Single vs Multiple-aggregation metrics
Overview
Working with complex metrics seem hard at first, but with a systematic approach and the help of AQL metric functions, you should be able to breeze through your metric development process. This document describes a method to assist you on your path to build the metrics you want.
To begin, it's crucial to determine whether the metric you require involves a single aggregation or multiple aggregations. If the metric involves a single aggregation, please refer to the table in the Single-aggregation metrics section found below. Conversely, if your metric involves multiple aggregations, try to determine the relationship between these aggregations, and follow the table in the Multiple-aggregation metrics below.

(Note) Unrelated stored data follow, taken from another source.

-- ==== Sys2Proof/Word.lean ====
section
/-! DEFINITION. The words of the part: bytes, ticks, the sixteen-line registers, and the numbers that name slots and lines. -/

namespace Sys2Proof

/-- One byte of the register window (D0 to D7). -/
abbrev Byte := BitVec 8

/-- A tick value: unsigned, 32 bits, wrapping modulo 2^32 (section 0.4, R1). -/
abbrev Tick := BitVec 32

/-- One bit per output line, line 0 in the least significant bit (R69, R179). -/
abbrev Lines := BitVec 16

/-- The number of an action slot, 0 to 63. -/
abbrev SlotNo := Fin 64

/-- The number of an output line, 0 to 15. -/
abbrev LineNo := Fin 16

/-- The number of a capture line, 0 to 7. -/
abbrev CapNo := Fin 8

/-- The number of a frame slot, 0 to 7. -/
abbrev FrameNo := Fin 8

/-- The number of a group, 0 to 7. -/
abbrev GroupNo := Fin 8

/-- Sixteen bytes: the staging area, its snapshot, the result window (R141, R144). -/
abbrev Bytes16 := Vector Byte 16

end Sys2Proof
end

Single-aggregation metrics
Try to determine the key logic of the aggregation and follow the table below:
Single aggregation type | Examples | Guide |
---|---|---|
Involve multiple tables/models | Sum of sales:order_items | sum(order_items.quantity * products.price) | Use cross-model AQL aggregation |
Involve conditions | Average Ordered Quantity of Order Items over the Last 3 Months: avg(order_items.quantity) | where(order_items.created_at matches @(last 3 months)) | Use where function together with logical operators |
Involve accumulation | Running total of orders by year:orders.total_orders | running_total(orders.created_at | year()) | Use running_total or window aggregation functions |
Involve different time period | Number of Orders Previous year:orders.count_orders | relative_period(orders.created_at, interval(-1 year)) | Use time-based functions such as exact_period or relative_period |
Multiple-aggregation metrics
Try to determine the relationships between aggregations and follow table below:
Multiple-aggregation type | Examples | Guide |
---|---|---|
Simple/scalar combinations (+/-/*/:) ? | Average Price of Product:sum(products.price) / count(products.id) | Just write them normally e.g. metric_a / metric_b |
Related through some conditions | Bank balance:sum(balances.bank_balance) | where(dim_dates.date == max(balances.record_date)) | Follow Semi-additive calculation |
Calculated in different subgroups (Level of Detail) | Percent of total:(order_items.total_sales*1.0) / (order_items.total_sales | of_all(order_items)) | Use of_all function with specific dimensions |
Nested aggregations | Average of monthly sign-ups:users | group(month(users.sign_up_at)) | select(count(users.id)) | avg() | Follow Create Nested Aggregation |
Once the relationship between aggregations are clear, you can refer back to Single-aggregation metrics to work on each independent aggregation.